The Mommy Instinct


The concept of having children is very complex. Some days, I think I want to be a mother. I want to have a family of my own. I get curious about what it must feel like to be a parent.

But then, the vast majority of the time, the idea of children of my own never crosses my mind. And sometimes, I am almost damn-near repulsed by the idea of having children of my own. I feel like I should be kind of ashamed of that response… after all, it’s in human nature to procreate and hey, aren’t women supposed to have some kind of inate instinct to want to be a mother?!

How come I don’t feel it?

It’s an issue I will likely always see as an unanswerable mystery. Like Popeye so eloquently put it, “I am what I am, and that’s all that I am.” At a certain point, it’s similar to asking why men have nipples or why the sky is blue.

I simply can’t relate to mothers very well. I know a lot of you reading this are mothers, but it’s the truth: a lot of what you talk about, the feelings you have, all seem totally alien to me. Kids often turn me OFF and I can’t wait to get away from them! I don’t get the whole “awww, how cute” thing because almost every “cute” baby grows up to be an adult person like all the rest of us. And people are people. We can be awesome, or we can suck. I can’t put our smallest versions on a pedestal. They are just small people. Like how puppies are small dogs.

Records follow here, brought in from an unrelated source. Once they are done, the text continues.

/-- At reset memory is canonical, no launch, team, command, message or cached line exists, no function is ready or failed,
the control block holds the reset values of its register maps (the fields TCSZ, SERIAL and STEP, which come from the
configuration record and the silicon, hold the model's choice, notes/assumptions/5.md), and the only thing due is
bring-up. A team of a new launch has its registers, tags, masks, flags and warnings zero, every row full, every lane
executing, empty stacks and TILE 32, with the scalar registers its record gives. (01 R21; 12 R321; 14 R356; 16 R383;
16 R388; 16 R389; 16 R394; 16 R396; 16 Table 16.6) -/
def Obligations.ResetState : Prop :=
  State.reset.mem.wf = true ∧ (∀ a, State.reset.mem.read a = 0) ∧
  State.reset.teams = [] ∧ State.reset.launches = [] ∧ State.reset.copies = [] ∧ State.reset.lines = [] ∧ State.reset.dir = [] ∧
  State.reset.txns = [] ∧ State.reset.tlb = [] ∧ State.reset.faults = [] ∧ State.reset.errors = [] ∧ State.reset.msix = 0 ∧
  State.reset.events = [⟨.coldReset, {}⟩] ∧
  (∀ off, off / 8 ∉ [0, 10, 11, 64, 65] → State.reset.creg off = 0) ∧
  field (State.reset.creg 0) 8 8 = 0x08 ∧
  field (State.reset.creg 0x50) 58 6 = 48 ∧ field (State.reset.creg 0x50) 54 4 = 6 ∧ field (State.reset.creg 0x50) 46 8 = 10 ∧
  field (State.reset.creg 0x50) 42 4 = 4 ∧ field (State.reset.creg 0x50) 34 8 = 10 ∧ field (State.reset.creg 0x50) 18 16 = 100 ∧
  field (State.reset.creg 0x50) 3 15 = 0 ∧
  field (State.reset.creg 0x58) 48 16 = 200 ∧ field (State.reset.creg 0x58) 32 16 = 2000 ∧ field (State.reset.creg 0x58) 16 16 = 16 ∧
  field (State.reset.creg 0x58) 8 8 = 4 ∧ field (State.reset.creg 0x58) 0 8 = 0 ∧
  field (State.reset.creg 0x200) 52 12 = 3200 ∧ field (State.reset.creg 0x200) 51 1 = 1 ∧ field (State.reset.creg 0x200) 0 51 = 0 ∧
  field (State.reset.creg 0x208) 52 12 = 0 ∧ field (State.reset.creg 0x208) 44 8 = 120 ∧ field (State.reset.creg 0x208) 0 44 = 0 ∧
  (∀ (l g die : Nat) (rec : BitVec 512) (ix n : Nat × Nat × Nat) (depth fp slim : Nat) (sreg : List (Nat × Nat)) (frame : Option Nat),
    let t := newTeam l g die rec ix n depth fp slim sreg frame
    (∀ r l, t.v r l = 0) ∧ (∀ r w, t.rowEmpty r w = false) ∧ (∀ r, t.tagOf r = 0) ∧
    (∀ r : BitVec 6, t.s r = BitVec.ofNat 64 (fget 0 sreg r.toNat)) ∧
    (∀ k, 0 < k → k < 16 → t.k k = 0) ∧ t.k 0 = allLanes t.lanes ∧
    t.div.map DivEntry.mask = [allLanes t.lanes] ∧ t.depthDiv = 1 ∧ t.ret = [] ∧ t.flags = 0 ∧ t.iwarn = 0 ∧ t.tileSize = 32)

/-- Where a team moves whose path does not end here, whose fetch reads words that decode, the step is exactly that
instruction at the fetched state, with its word in the issue record; words that do not decode take the row of the
illegal instruction, a fetch that finds a fault the row of the fetch fault, a fetch that only waits leaves the team
waiting. Where an event moves, the step is that row with its operand, taken out of the events. With nobody to move
only the counters advance. A word is the four bytes at its address, little-endian. (03 R68; 03 R72; 03 R84; 04 R111;
01 R32; 15 R369) -/
def Obligations.StepRuns : Prop :=
  (∀ (s : State) (k : Nat), s.pick = some (.team k) → k < s.teams.length → (s.teamAt k).status = .resident →
    let t := s.begin.take k
    (∀ e, t.reconverge k (t.teamAt k).depthDiv = .error e → step s = .next (t.stopWith e)) ∧
    (∀ u, t.reconverge k (t.teamAt k).depthDiv = .ok u → u.cur = k →
      let f := u.fetch (u.viaOf k) (u.teamAt k).pc.toNat
      (∀ v w0 w1 i n, f = .ok (v, w0, w1) → decodeWords w0 w1 = .ok (i, n) →
        step s = exec i { v with iw := if n = 8 then w1 else w0 }) ∧
      (∀ v w0 w1 e, f = .ok (v, w0, w1) → decodeWords w0 w1 = .error e → step s = exec .illegalInstruction { v with iw := w0 }) ∧
      (∀ e, f = .error e → e.waits = true → step s = .next (u.stopWith e)) ∧
      (∀ e, f = .error e → e.waits = false → step s = exec .fetchFault { u with arg := faultArg e })) ∧
    ((t.teamAt k).top.pc ≠ (t.teamAt k).top.reconv → t.reconverge k (t.teamAt k).depthDiv = .ok t) ∧ t.cur = k) ∧
  (∀ (s : State) (i : Nat) (e : Event), s.pick = some (.event i) → s.events[i]? = some e →
    step s = exec e.row { s.begin with arg := e.arg, events := s.begin.events.eraseIdx i }) ∧
  (∀ s : State, s.pick = none → step s = .next s.begin) ∧
  (∀ (s : State) (v : Via) (va : Nat),
    (∀ e, s.checkSpans v [(va, 4)] needX true polWt = .error e → s.fetchWord v va = .error e) ∧
    (∀ sp, s.checkSpans v [(va, 4)] needX true polWt = .ok sp → ∃ w, s.fetchWord v va = .ok (s.fillSpans v sp, w) ∧
      w = BitVec.ofNat 32 (leNat (sp.flatten.flatMap fun x => (s.fillSpans v sp).readsPhys x.1.key x.2))) ∧
    (∀ u w0, s.fetchWord v va = .ok (u, w0) → isPrefix w0 = false → s.fetch v va = .ok (u, w0, 0)) ∧
    (∀ u u' w0 w1, s.fetchWord v va = .ok (u, w0) → isPrefix w0 = true → u.fetchWord v (va + 4) = .ok (u', w1) →
      s.fetch v va = .ok (u', w0, w1))) ∧
  (∀ b0 b1 b2 b3 : Byte, wordFromBytes b0 b1 b2 b3 = BitVec.ofNat 32 (leNat [b0, b1, b2, b3]))

/-- From every state whose memory is canonical (addresses strictly rising, no entry equal to what an unlisted address
reads as), every step that answers a next state gives one whose memory is canonical, so equal memories stay equal data
whatever team or event moved. (01 R11; 06 R173; 10 R260; 12 R306) -/
def Obligations.MemoryStaysCanonical : Prop :=
  ∀ s s' : State, s.mem.wf = true → step s = .next s' → s'.mem.wf = true
end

I understand how we are naturally wired to be attracted to things with big eyes and small, underformed appendages. It was an evolutionary thing: babies had to be “cute” so we wouldn’t leave them in the shrubbery as we foraged for food. We tend to be attracted to baby animals, too, for the same “awwww” factor. But here’s my dirty, little secret: I don’t actually find babies –human or animal– to be exceptional. I prefer the older things, if I could have a choice. I like kids who can use the bathroom by themselves, and dogs that are housebroken. I don’t want to be super vigilant and careful all the time. I like things that can kinda take care of themselves.

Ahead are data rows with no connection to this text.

-- ==== Sys2Proof/Laws/State.lean ====
section
/-! SUPPORT. One lemma per field per update of the state and of a team, so that no proof unfolds a record update. -/

namespace Sys2Proof.Machine

@[simp] theorem State.setTeam_mem (s : State) (k : Nat) (t : Team) : (s.setTeam k t).mem = s.mem := rfl
@[simp] theorem State.setTeam_clock (s : State) (k : Nat) (t : Team) : (s.setTeam k t).clock = s.clock := rfl
@[simp] theorem State.setTeam_tick (s : State) (k : Nat) (t : Team) : (s.setTeam k t).tick = s.tick := rfl
@[simp] theorem State.setTeam_turn (s : State) (k : Nat) (t : Team) : (s.setTeam k t).turn = s.turn := rfl
@[simp] theorem State.setTeam_cur (s : State) (k : Nat) (t : Team) : (s.setTeam k t).cur = s.cur := rfl
@[simp] theorem State.setTeam_iw (s : State) (k : Nat) (t : Team) : (s.setTeam k t).iw = s.iw := rfl
@[simp] theorem State.setTeam_arg (s : State) (k : Nat) (t : Team) : (s.setTeam k t).arg = s.arg := rfl
@[simp] theorem State.setTeam_events (s : State) (k : Nat) (t : Team) : (s.setTeam k t).events = s.events := rfl
@[simp] theorem State.setTeam_launches (s : State) (k : Nat) (t : Team) : (s.setTeam k t).launches = s.launches := rfl
@[simp] theorem State.setTeam_groups (s : State) (k : Nat) (t : Team) : (s.setTeam k t).groups = s.groups := rfl
@[simp] theorem State.setTeam_shares (s : State) (k : Nat) (t : Team) : (s.setTeam k t).shares = s.shares := rfl
@[simp] theorem State.setTeam_resq (s : State) (k : Nat) (t : Team) : (s.setTeam k t).resq = s.resq := rfl
@[simp] theorem State.setTeam_reserved (s : State) (k : Nat) (t : Team) : (s.setTeam k t).reserved = s.reserved := rfl
@[simp] theorem State.setTeam_sparesUsed (s : State) (k : Nat) (t : Team) : (s.setTeam k t).sparesUsed = s.sparesUsed := rfl
@[simp] theorem State.setTeam_coreDown (s : State) (k : Nat) (t : Team) : (s.setTeam k t).coreDown = s.coreDown := rfl
@[simp] theorem State.setTeam_ctl (s : State) (k : Nat) (t : Team) : (s.setTeam k t).ctl = s.ctl := rfl
@[simp] theorem State.setTeam_queues (s : State) (k : Nat) (t : Team) : (s.setTeam k t).queues = s.queues := rfl
@[simp] theorem State.setTeam_ptr (s : State) (k : Nat) (t : Team) : (s.setTeam k t).ptr = s.ptr := rfl
@[simp] theorem State.setTeam_bins (s : State) (k : Nat) (t : Team) : (s.setTeam k t).bins = s.bins := rfl
@[simp] theorem State.setTeam_copies (s : State) (k : Nat) (t : Team) : (s.setTeam k t).copies = s.copies := rfl
@[simp] theorem State.setTeam_nextCopy (s : State) (k : Nat) (t : Team) : (s.setTeam k t).nextCopy = s.nextCopy := rfl
@[simp] theorem State.setTeam_collected (s : State) (k : Nat) (t : Team) : (s.setTeam k t).collected = s.collected := rfl
@[simp] theorem State.setTeam_faults (s : State) (k : Nat) (t : Team) : (s.setTeam k t).faults = s.faults := rfl
@[simp] theorem State.setTeam_nextFseq (s : State) (k : Nat) (t : Team) : (s.setTeam k t).nextFseq = s.nextFseq := rfl
@[simp] theorem State.setTeam_errors (s : State) (k : Nat) (t : Team) : (s.setTeam k t).errors = s.errors := rfl
@[simp] theorem State.setTeam_listUse (s : State) (k : Nat) (t : Team) : (s.setTeam k t).listUse = s.listUse := rfl
@[simp] theorem State.setTeam_listNext (s : State) (k : Nat) (t : Team) : (s.setTeam k t).listNext = s.listNext := rfl
@[simp] theorem State.setTeam_msix (s : State) (k : Nat) (t : Team) : (s.setTeam k t).msix = s.msix := rfl
@[simp] theorem State.setTeam_msiSent (s : State) (k : Nat) (t : Team) : (s.setTeam k t).msiSent = s.msiSent := rfl
@[simp] theorem State.setTeam_dir (s : State) (k : Nat) (t : Team) : (s.setTeam k t).dir = s.dir := rfl
@[simp] theorem State.setTeam_txns (s : State) (k : Nat) (t : Team) : (s.setTeam k t).txns = s.txns := rfl
@[simp] theorem State.setTeam_nextTxn (s : State) (k : Nat) (t : Team) : (s.setTeam k t).nextTxn = s.nextTxn := rfl
@[simp] theorem State.setTeam_lines (s : State) (k : Nat) (t : Team) : (s.setTeam k t).lines = s.lines := rfl
@[simp] theorem State.setTeam_llc (s : State) (k : Nat) (t : Team) : (s.setTeam k t).llc = s.llc := rfl
@[simp] theorem State.setTeam_wbuf (s : State) (k : Nat) (t : Team) : (s.setTeam k t).wbuf = s.wbuf := rfl
@[simp] theorem State.setTeam_miss (s : State) (k : Nat) (t : Team) : (s.setTeam k t).miss = s.miss := rfl
@[simp] theorem State.setTeam_delivered (s : State) (k : Nat) (t : Team) : (s.setTeam k t).delivered = s.delivered := rfl
@[simp] theorem State.setTeam_buffered (s : State) (k : Nat) (t : Team) : (s.setTeam k t).buffered = s.buffered := rfl
@[simp] theorem State.setTeam_seenTags (s : State) (k : Nat) (t : Team) : (s.setTeam k t).seenTags = s.seenTags := rfl
@[simp] theorem State.setTeam_biWait (s : State) (k : Nat) (t : Team) : (s.setTeam k t).biWait = s.biWait := rfl
@[simp] theorem State.setTeam_biReady (s : State) (k : Nat) (t : Team) : (s.setTeam k t).biReady = s.biReady := rfl
@[simp] theorem State.setTeam_cxl (s : State) (k : Nat) (t : Team) : (s.setTeam k t).cxl = s.cxl := rfl
@[simp] theorem State.setTeam_cxlNoData (s : State) (k : Nat) (t : Team) : (s.setTeam k t).cxlNoData = s.cxlNoData := rfl
@[simp] theorem State.setTeam_cxlWait (s : State) (k : Nat) (t : Team) : (s.setTeam k t).cxlWait = s.cxlWait := rfl
@[simp] theorem State.setTeam_llcCount (s : State) (k : Nat) (t : Team) : (s.setTeam k t).llcCount = s.llcCount := rfl
@[simp] theorem State.setTeam_tcSpare (s : State) (k : Nat) (t : Team) : (s.setTeam k t).tcSpare = s.tcSpare := rfl
@[simp] theorem State.setTeam_tcFills (s : State) (k : Nat) (t : Team) : (s.setTeam k t).tcFills = s.tcFills := rfl
@[simp] theorem State.setTeam_tlb (s : State) (k : Nat) (t : Team) : (s.setTeam k t).tlb = s.tlb := rfl
@[simp] theorem State.setTeam_walks (s : State) (k : Nat) (t : Team) : (s.setTeam k t).walks = s.walks := rfl
@[simp] theorem State.setTeam_invs (s : State) (k : Nat) (t : Team) : (s.setTeam k t).invs = s.invs := rfl
@[simp] theorem State.setTeam_moves (s : State) (k : Nat) (t : Team) : (s.setTeam k t).moves = s.moves := rfl
@[simp] theorem State.setTeam_framePool (s : State) (k : Nat) (t : Team) : (s.setTeam k t).framePool = s.framePool := rfl
@[simp] theorem State.setTeam_offers (s : State) (k : Nat) (t : Team) : (s.setTeam k t).offers = s.offers := rfl
@[simp] theorem State.setTeam_thrash (s : State) (k : Nat) (t : Team) : (s.setTeam k t).thrash = s.thrash := rfl
@[simp] theorem State.setTeam_lastHalve (s : State) (k : Nat) (t : Team) : (s.setTeam k t).lastHalve = s.lastHalve := rfl
@[simp] theorem State.setTeam_poison (s : State) (k : Nat) (t : Team) : (s.setTeam k t).poison = s.poison := rfl
@[simp] theorem State.setTeam_remaps (s : State) (k : Nat) (t : Team) : (s.setTeam k t).remaps = s.remaps := rfl
@[simp] theorem State.setTeam_routesDown (s : State) (k : Nat) (t : Team) : (s.setTeam k t).routesDown = s.routesDown := rfl
@[simp] theorem State.setTeam_lostDies (s : State) (k : Nat) (t : Team) : (s.setTeam k t).lostDies = s.lostDies := rfl
@[simp] theorem State.setTeam_ports (s : State) (k : Nat) (t : Team) : (s.setTeam k t).ports = s.ports := rfl
@[simp] theorem State.setTeam_config (s : State) (k : Nat) (t : Team) : (s.setTeam k t).config = s.config := rfl
@[simp] theorem State.setTeam_sec (s : State) (k : Nat) (t : Team) : (s.setTeam k t).sec = s.sec := rfl
@[simp] theorem State.setTeam_drainNow (s : State) (k : Nat) (t : Team) : (s.setTeam k t).drainNow = s.drainNow := rfl
@[simp] theorem State.setTeam_drainSince (s : State) (k : Nat) (t : Team) : (s.setTeam k t).drainSince = s.drainSince := rfl
@[simp] theorem State.setTeam_drainQueued (s : State) (k : Nat) (t : Team) : (s.setTeam k t).drainQueued = s.drainQueued := rfl
@[simp] theorem State.setTeam_savedOrder (s : State) (k : Nat) (t : Team) : (s.setTeam k t).savedOrder = s.savedOrder := rfl
@[simp] theorem State.setTeam_powerDown (s : State) (k : Nat) (t : Team) : (s.setTeam k t).powerDown = s.powerDown := rfl
@[simp] theorem State.setTeam_powerLog (s : State) (k : Nat) (t : Team) : (s.setTeam k t).powerLog = s.powerLog := rfl
@[simp] theorem State.setTeam_unitFails (s : State) (k : Nat) (t : Team) : (s.setTeam k t).unitFails = s.unitFails := rfl
@[simp] theorem State.setTeam_hostReady (s : State) (k : Nat) (t : Team) : (s.setTeam k t).hostReady = s.hostReady := rfl
@[simp] theorem State.setTeam_hostAnswer (s : State) (k : Nat) (t : Team) : (s.setTeam k t).hostAnswer = s.hostAnswer := rfl
@[simp] theorem State.setTeam_spawned (s : State) (k : Nat) (t : Team) : (s.setTeam k t).spawned = s.spawned := rfl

Today at lunch, a mom and dad were sitting at the table next to me with their FOUR little kids. Four. All of them looked to be 5 years of age and under. The youngest was a tiny, screeching baby in a carrier. The other kids were moving around constantly and whining here and there. I felt so fortunate that I was not that woman. I couldn’t imagine being stuck with FOUR of those things, 24/7, and remaining calm and not wanting to just leave the kids in a mall foodcourt someplace. I mean, you can’t go anywhere with four little, little kids. It probably takes them a half an hour just to get out of the car with all the carseats and straps and carriers and stuff. I don’t get what drives a family to do that to themselves. Have one, and relax. Sheesh.

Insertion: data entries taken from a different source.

theorem spareBits_dirty (t : Nat) : bitAt (spareBits t true false).toNat 7 = false := by
  unfold spareBits bitAt
  simp only [if_true, Bool.false_eq_true, if_false, Nat.add_zero, BitVec.toNat_ofNat]
  rw [Nat.testBit_mod_two_pow]
  have : (t * 512 + 256).testBit 7 = false := by
    rw [Nat.testBit_eq_decide_div_mod_eq]
    simp; omega
  rw [this]; simp

theorem spare_setSpare (s : State) (k l k' l' : Nat) (x : BitVec 16) :
    (s.setSpare k l x).spare k' l' = if k' * 32 + l' = k * 32 + l then x else s.spare k' l' := by
  unfold State.setSpare State.spare
  simp only [fget_fput]

/-- A line landed, with the copied memory and the words in error as names. -/
theorem landLine_eq (s : State) (k t l : Nat) :
    ∃ m p, m = copyLine s.mem (tcLoc s.tc k l) (steppeLine s.tc k t l) ∧
      s.landLine k t l = { s.setSpare k l (spareBits t true false) with mem := m, poison := p } :=
  ⟨_, copyPoison s.poison (tcLoc s.tc k l) (steppeLine s.tc k t l), rfl, by simp only [State.landLine]⟩

theorem landLine_acc (W : Nat → Prop) (s : State) (k t l : Nat) (ht : tcSizes s.tc) (hk : k < tcSets s.tc) :
    Accessed W s (s.landLine k t l) := by
  obtain ⟨m, p, hm, e⟩ := landLine_eq s k t l
  rw [e]
  refine .mk' rfl (fun h => by show m.wf = true; rw [hm]; exact wf_copyLine _ _ _ h)
    fun w a r b hb => ?_
  have hr := restKeys_range s.tc a b r.1 hb
  constructor
  · show m.read b = _
    rw [hm]
    refine read_copyLine _ _ _ _ w fun hin => ?_
    obtain ⟨o, ho⟩ : ∃ o, b = tcLoc s.tc k l + o := ⟨b - tcLoc s.tc k l, by omega⟩
    have h64 : o < 64 := by omega
    have := tcLoc_range s.tc k l o ht hk h64
    rw [← ho] at this
    have := hr.2 this.1
    omega
  · rintro (h | ⟨h0, k', l', h1, h2, h3, h4⟩)
    · exact Or.inl h
    · have e : ({ s.setSpare k l (spareBits t true false) with mem := m, poison := p } : State).spare k' l' =
          if k' * 32 + l' = k * 32 + l then spareBits t true false else s.spare k' l' := spare_setSpare s k l k' l' _
      rw [e] at h2 h3 h4
      by_cases he : k' * 32 + l' = k * 32 + l
      · rw [if_pos he, spareBits_dirty] at h3; cases h3
      · rw [if_neg he] at h2 h3 h4
        exact Or.inr ⟨h0, k', l', h1, h2, h3, h4⟩

theorem clearV (x : BitVec 16) : bitAt (x &&& 0xFEFF).toNat 8 = false := by
  unfold bitAt
  rw [BitVec.toNat_and, Nat.testBit_and]
  have : (BitVec.toNat (0xFEFF : BitVec 16)).testBit 8 = false := by decide
  rw [this]; simp

theorem steppeLine_mod (tc k t l : Nat) : steppeLine tc k t l % 64 = 0 := by
  unfold steppeLine
  have : steppeBase = 1099511627776 := by decide
  rw [this]; omega

/-- One line of a set written back and given up. -/
theorem evictOne_acc (W : Nat → Prop) (s : State) (k l : Nat) (p : List Nat) (hl : l < 32) (h0 : s.tc ≠ 0) :
    Accessed W s (((if bitAt (s.spare k l).toNat 8 && bitAt (s.spare k l).toNat 7
      then { s with mem := copyLine s.mem (steppeLine s.tc k (bitsAt (s.spare k l).toNat 9 7) l) (tcLoc s.tc k l), poison := p }
      else s)).setSpare k l (s.spare k l &&& 0xFEFF)) := by
  have aw : ∀ (u : State) b, u.tcSpare = s.tcSpare → u.lines = s.lines → u.ctl = s.ctl →
      (u.setSpare k l (s.spare k l &&& 0xFEFF)).awaits b → s.awaits b := by
    intro u b e1 e2 e3
    have etc : (u.setSpare k l (s.spare k l &&& 0xFEFF)).tc = s.tc := by
      show u.tc = s.tc
      unfold State.tc State.creg; rw [e3]
    have esp : ∀ k' l', u.spare k' l' = s.spare k' l' := by intro k' l'; unfold State.spare; rw [e1]
    rintro (⟨c, hc, h⟩ | ⟨h0, k', l', h1, h2, h3, h4⟩)
    · exact Or.inl ⟨c, e2 ▸ hc, h⟩
    · rw [etc] at h0 h4
      rw [spare_setSpare, esp] at h2 h3 h4
      by_cases he : k' * 32 + l' = k * 32 + l
      · rw [if_pos he, clearV] at h2; cases h2
      · rw [if_neg he] at h2 h3 h4
        exact Or.inr ⟨h0, k', l', h1, h2, h3, h4⟩
  by_cases hd : (bitAt (s.spare k l).toNat 8 && bitAt (s.spare k l).toNat 7) = true
  · rw [if_pos hd]
    simp only [Bool.and_eq_true] at hd
    generalize hm : copyLine s.mem (steppeLine s.tc k (bitsAt (s.spare k l).toNat 9 7) l) (tcLoc s.tc k l) = m
    refine .mk' rfl (fun h => by show m.wf = true; rw [← hm]; exact wf_copyLine _ _ _ h)
      fun w a r b hb => ⟨?_, aw { s with mem := m, poison := p } b rfl rfl rfl⟩
    show m.read b = _
    rw [← hm]
    refine read_copyLine _ _ _ _ w fun hin => (r.2.2 b hb).2 (Or.inr ⟨h0, k, l, hl, hd.1, hd.2, ?_⟩)
    have := steppeLine_mod s.tc k (bitsAt (s.spare k l).toNat 9 7) l
    omega
  · rw [if_neg hd]
    exact .mk' rfl id fun w a r b hb => ⟨rfl, aw s b rfl rfl rfl⟩

theorem evictSet_acc (W : Nat → Prop) (s : State) (k : Nat) (h0 : s.tc ≠ 0) : Accessed W s (s.evictSet k) := by
  unfold State.evictSet
  have key : ∀ (ls : List Nat), (∀ l ∈ ls, l < 32) → ∀ s : State, s.tc ≠ 0 →
      Accessed W s (ls.foldl (fun (s : State) l =>
        let x := s.spare k l
        let s := if bitAt x.toNat 8 && bitAt x.toNat 7
                 then { s with
                   mem := copyLine s.mem (steppeLine s.tc k (bitsAt x.toNat 9 7) l) (tcLoc s.tc k l)
                   poison := copyPoison s.poison (steppeLine s.tc k (bitsAt x.toNat 9 7) l) (tcLoc s.tc k l) }
                 else s
        s.setSpare k l (x &&& 0xFEFF)) s) := by
    intro ls
    induction ls with
    | nil => intro _ s _; exact .refl W s
    | cons l r ih =>
      intro hl s h0
      have h1 := evictOne_acc W s k l
        (copyPoison s.poison (steppeLine s.tc k (bitsAt (s.spare k l).toNat 9 7) l) (tcLoc s.tc k l)) (hl l List.mem_cons_self) h0
      refine h1.trans (ih (fun l h => hl l (List.mem_cons_of_mem _ h)) _ ?_)
      rw [apart_tc h1.apart]; exact h0
  exact key _ (fun l h => List.mem_range.mp h) s h0

theorem landAll_acc (W : Nat → Prop) (s : State) (k : Nat) (ht : tcSizes s.tc) (hk : k < tcSets s.tc) :
    Accessed W s (s.landAll k) := by
  unfold State.landAll
  split
  · exact .refl W s
  · next t ls _ =>
    have key : ∀ (ls : List Nat) (u : State), u.tc = s.tc → Accessed W u (ls.foldl (fun s l => s.landLine k t l) u) := by
      intro ls
      induction ls with
      | nil => intro u _; exact .refl W u
      | cons l r ih =>
        intro u hu
        have h1 := landLine_acc W u k t l (by rw [hu]; exact ht) (by rw [hu]; exact hk)
        rw [List.foldl_cons]
        exact h1.trans (ih (u.landLine k t l) ((apart_tc h1.apart).trans hu))
    have h := key ls s rfl
    generalize ls.foldl (fun s l => s.landLine k t l) s = u at h ⊢
    exact h.trans (.same rfl rfl rfl rfl)

theorem tcSets_pos (tc : Nat) (h : tcSizes tc) : 0 < tcSets tc := by
  unfold tcSets; rcases h with rfl | rfl | rfl | rfl | rfl <;> decide

theorem tcSet_lt (tc pa : Nat) (h : tcSizes tc) : tcSet tc pa < tcSets tc := Nat.mod_lt _ (tcSets_pos tc h)

theorem tcSettle_acc (W : Nat → Prop) (s : State) (k t l : Nat) (ht : tcSizes s.tc) (hk : k < tcSets s.tc) :
    Accessed W s (s.tcSettle k t l) := by
  unfold State.tcSettle
  split
  · exact .refl W s
  · split
    · exact .refl W s
    · exact landAll_acc W s _ ht hk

I noticed that when the kids were talking and/or screeching, several people in the restaurant turned to look in their direction. I started to pay attention to WHO was turning around, WHEN they turned and HOW LONG they kept looking. I noticed that an older woman, a Grandma type, was the most frequent looker. She would initially look when an loud noise erupted from the children, but she didn’t look away. Not at all. Instead, she was completely, head-on staring at the family. The look on her face seemed to be saying, “Oh, children are wonderful. I must look at these children because I have an instinct to nurture, to be interested in those little helpless things.” A couple of women sitting a few seats away from the old lady would glance over when the screeches occurred, and quickly look away and keep talking. They seemed tense. The men largely ignored it, except the loudest screeches. This one guy in a Roto Rooter uniform shirt sighed loudly, looked super annoyed and shook his head to himself.

As for me? I couldn’t bring myself to even look at the family. I was afraid one of them–a parent, or a kid, it didn’t matter– would see me looking and might want to talk. I was close enough for someone to say hello or even apologize for the screeching, and I didn’t want any of it. I just don’t like being around that. It makes me skin crawl a little, and I feel like I lose my appetite, which is no small matter for a pig like me! Nope, I’d rather look away or do whatever I can to not react to the loud noises the kids made. Ignore something and it eventually goes away, right? 😉

Two nights ago, a really uncomfortable thing happened. I went into a little local takeout restaurant I’d been meaning to try for awhile. It was run by a husband and wife, and the restaurant was named after a little boy, Sammy. I know this, because when I came in, a chubby kid in a shirt with the name “SAMMY” on the back hollered, “WELCOME TO SAMMY’S!!” at me. “I’M SAMMY!”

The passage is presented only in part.